=== What you need to do ===
Set down the entries once more exactly as they were written.

(Saved data entries)

/-- The next slot begins; at a period boundary a replacement of the calendar takes effect (R430). -/
def State.nextSlot (s : State) : State :=
  let k := s.cal
  let wrap := k.s ≤ k.slot + 1
  let k := { k with slot := if wrap then 0 else k.slot + 1, began := k.began + 4800 }
  let k : Calendar := match k.next with
    | some es => if wrap then { k with entries := es, s := es.length / 16, epoch := (k.epoch + 1) % 65536, next := none } else k
    | none => k
  let s := (List.range 16).foldl (fun s g => s.modOdie g fun o => { o with busy := 0 }) { s with cal := k }
  { s.postPool (Config.sensor s.fresh) with fresh := s.fresh + 1 }

/-- A panel may be granted a credit for one frame of 64 payload beats while it will fit beside what is held and granted
(R435); whether it is, and to whom, is free. -/
def State.grantCredit (s : State) : State :=
  let (yes, s) := s.flip
  let (a, s) := s.unstated
  let (d, s) := s.unstated
  let a := a % 128
  let d := d % 128
  let k := odieFor a
  let o := s.odie k
  if !yes || a = s.panelNo || d = s.panelNo || a = d || s.sysPanels ≤ a || s.sysPanels ≤ d ||
      524288 < o.relayB + 64 * ((o.granted.map (·.2)).sum + 1) then s
  else
    (s.modOdie k fun o => { o with granted := smSet 0 o.granted (a * 128 + d) (smGet 0 o.granted (a * 128 + d) + 1) }).sendFrame
      a 0 (.credit d 1) 2

/-- CALENDAR_SLOT_START (R431). A calendar slot begins and frames may be sent. -/
def execCalendarSlotStart (s : State) : Out :=
  .next
    (if !s.hasOptical then s
   else if s.cycle < s.cal.began + 4800 then s.sendAll.defer .calendarSlotStart
   else (s.nextSlot.grantCredit.sendAll).defer .calendarSlotStart)

/-- CALENDAR_REPLACE (R430). A replaced calendar takes effect at a period boundary. -/
def execCalendarReplace (es : List (Option Nat)) (s : State) : Out :=
  eventIf (s.hasOptical && es.length % 16 = 0 && 16 ≤ es.length && es.length ≤ 1024 && es.all (fun e => e.all (· < 128)))
    ({ s with cal := { s.cal with next := some es } })

/-- OPTICAL_FRAME_RETRY (R428). A frame failing its CRC is sent again. -/
def execOpticalFrameRetry (k : Nat) (f : Frame) (s : State) : Out :=
  eventIf (s.hasOptical && k < 16 && f.src = s.panelNo)
    (let s := s.bankError 3 k 0x0B 0 0
   (s.postPool (f.beats * nominalEntry.getD 20 0)).modOdie (odieFor f.dst) fun o => { o with egress := f :: o.egress })

/-- PORT_GROUP_DOWN (R428). A port group whose fibres fail is marked down. -/
def execPortGroupDown (k : Nat) (s : State) : Out :=
  eventIf (s.hasOptical && k < 16)
    (let s := s.bankError 3 k 0x0C 0 0
   let (t, s) := s.unstated
   let (r, s) := s.unstated
   s.modOdie k fun o => { o with up := false, txf := t % 9, rxf := r % 9 })

/-! ## Accesses that arrive from another panel (R156, R163) -/

/-- An error that an optical edge die records. -/
def State.odieError (s : State) (k cls : Nat) (a : Word) : State :=
  s.bankError 3 k cls 0 a

/-- The rights that an access of another panel needs of the leaf. -/
def HomeOp.need : HomeOp → Nat
  | .load _ _ => rightR
  | .store _ _ => rightW
  | .check _ _ => rightW
  | _ => rightR + rightW

/-- The unit and address of an access from another panel that needs rights `need`: the pinned translation of the port of
the edge die that receives it (R163), and at level L the rights of R452. -/
def State.arriveAt (s : State) (k f level : Nat) (a need : Nat) (da : Word) : Except Cause (State × Dest × Nat) × State :=
  let lease := (s.fn f).lease
  let write := need &&& rightW != 0
  let seg : Cause := { code := cSeg, detail := 3, tval := da }
  if a < hbmBase then
    let d := unitAt a
    if level = 2 && !s.leaseHolds lease (ownerCore d a) then (.error seg, s) else (.ok (s, d, a), s)
  else if level = 2 && (!(s.lse lease).live || (write && !(s.lse lease).rights.getLsbD 3)) then (.error seg, s)
  else
    let fatal (s : State) : Except Cause (State × Dest × Nat) × State :=
      (.error { code := cFatal, tval := da }, s.odieError k 0x0E da)
    match s.translate (edgePort + k) f lease level (a - hbmBase) need true (bit write) with
    | .ok s2 pa _ => (.ok (s2, .hbm, hbmBase + pa), s)
    | .miss s2 _ _ _ => fatal s2
    | .fatal s2 => fatal s2
    | .ue s2 => fatal s2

=== Answer box ===
/-- The next slot begins; at a period boundary a replacement of the calendar takes effect (R430). -/
def State.nextSlot (s : State) : State :=
  let k := s.cal
  let wrap := k.s ≤ k.slot + 1
  let k := { k with slot := if wrap then 0 else k.slot + 1, began := k.began + 4800 }
  let k : Calendar := match k.next with
    | some es => if wrap then { k with entries := es, s := es.length / 16, epoch := (k.epoch + 1) % 65536, next := none } else k
    | none => k
  let s := (List.range 16).foldl (fun s g => s.modOdie g fun o => { o with busy := 0 }) { s with cal := k }
  { s.postPool (Config.sensor s.fresh) with fresh := s.fresh + 1 }

/-- A panel may be granted a credit for one frame of 64 payload beats while it will fit beside what is held and granted
(R435); whether it is, and to whom, is free. -/
def State.grantCredit (s : State) : State :=
  let (yes, s) := s.flip
  let (a, s) := s.unstated
  let (d, s) := s.unstated
  let a := a % 128
  let d := d % 128
  let k := odieFor a
  let o := s.odie k
  if !yes || a = s.panelNo || d = s.panelNo || a = d || s.sysPanels ≤ a || s.sysPanels ≤ d ||
      524288 < o.relayB + 64 * ((o.granted.map (·.2)).sum + 1) then s
  else
    (s.modOdie k fun o => { o with granted := smSet 0 o.granted (a * 128 + d) (smGet 0 o.granted (a * 128 + d) + 1) }).sendFrame
      a 0 (.credit d 1) 2

/-- CALENDAR_SLOT_START (R431). A calendar slot begins and frames may be sent. -/
def execCalendarSlotStart (s : State) : Out :=
  .next
    (if !s.hasOptical then s
   else if s.cycle < s.cal.began + 4800 then s.sendAll.defer .calendarSlotStart
   else (s.nextSlot.grantCredit.sendAll).defer .calendarSlotStart)

/-- CALENDAR_REPLACE (R430). A replaced calendar takes effect at a period boundary. -/
def execCalendarReplace (es : List (Option Nat)) (s : State) : Out :=
  eventIf (s.hasOptical && es.length % 16 = 0 && 16 ≤ es.length && es.length ≤ 1024 && es.all (fun e => e.all (· < 128)))
    ({ s with cal := { s.cal with next := some es } })

/-- OPTICAL_FRAME_RETRY (R428). A frame failing its CRC is sent again. -/
def execOpticalFrameRetry (k : Nat) (f : Frame) (s : State) : Out :=
  eventIf (s.hasOptical && k < 16 && f.src = s.panelNo)
    (let s := s.bankError 3 k 0x0B 0 0
   (s.postPool (f.beats * nominalEntry.getD 20 0)).modOdie (odieFor f.dst) fun o => { o with egress := f :: o.egress })

/-- PORT_GROUP_DOWN (R428). A port group whose fibres fail is marked down. -/
def execPortGroupDown (k : Nat) (s : State) : Out :=
  eventIf (s.hasOptical && k < 16)
    (let s := s.bankError 3 k 0x0C 0 0
   let (t, s) := s.unstated
   let (r, s) := s.unstated
   s.modOdie k fun o => { o with up := false, txf := t % 9, rxf := r % 9 })

/-! ## Accesses that arrive from another panel (R156, R163) -/

/-- An error that an optical edge die records. -/
def State.odieError (s : State) (k cls : Nat) (a : Word) : State :=
  s.bankError 3 k cls 0 a

/-- The rights that an access of another panel needs of the leaf. -/
def HomeOp.need : HomeOp → Nat
  | .load _ _ => rightR
  | .store _ _ => rightW
  | .check _ _ => rightW
  | _ => rightR + rightW

/-- The unit and address of an access from another panel that needs rights `need`: the pinned translation of the port of
the edge die that receives it (R163), and at level L the rights of R452. -/
def State.arriveAt (s : State) (k f level : Nat) (a need : Nat) (da : Word) : Except Cause (State × Dest × Nat) × State :=
  let lease := (s.fn f).lease
  let write := need &&& rightW != 0
  let seg : Cause := { code := cSeg, detail := 3, tval := da }
  if a < hbmBase then
    let d := unitAt a
    if level = 2 && !s.leaseHolds lease (ownerCore d a) then (.error seg, s) else (.ok (s, d, a), s)
  else if level = 2 && (!(s.lse lease).live || (write && !(s.lse lease).rights.getLsbD 3)) then (.error seg, s)
  else
    let fatal (s : State) : Except Cause (State × Dest × Nat) × State :=
      (.error { code := cFatal, tval := da }, s.odieError k 0x0E da)
    match s.translate (edgePort + k) f lease level (a - hbmBase) need true (bit write) with
    | .ok s2 pa _ => (.ok (s2, .hbm, hbmBase + pa), s)
    | .miss s2 _ _ _ => fatal s2
    | .fatal s2 => fatal s2
    | .ue s2 => fatal s2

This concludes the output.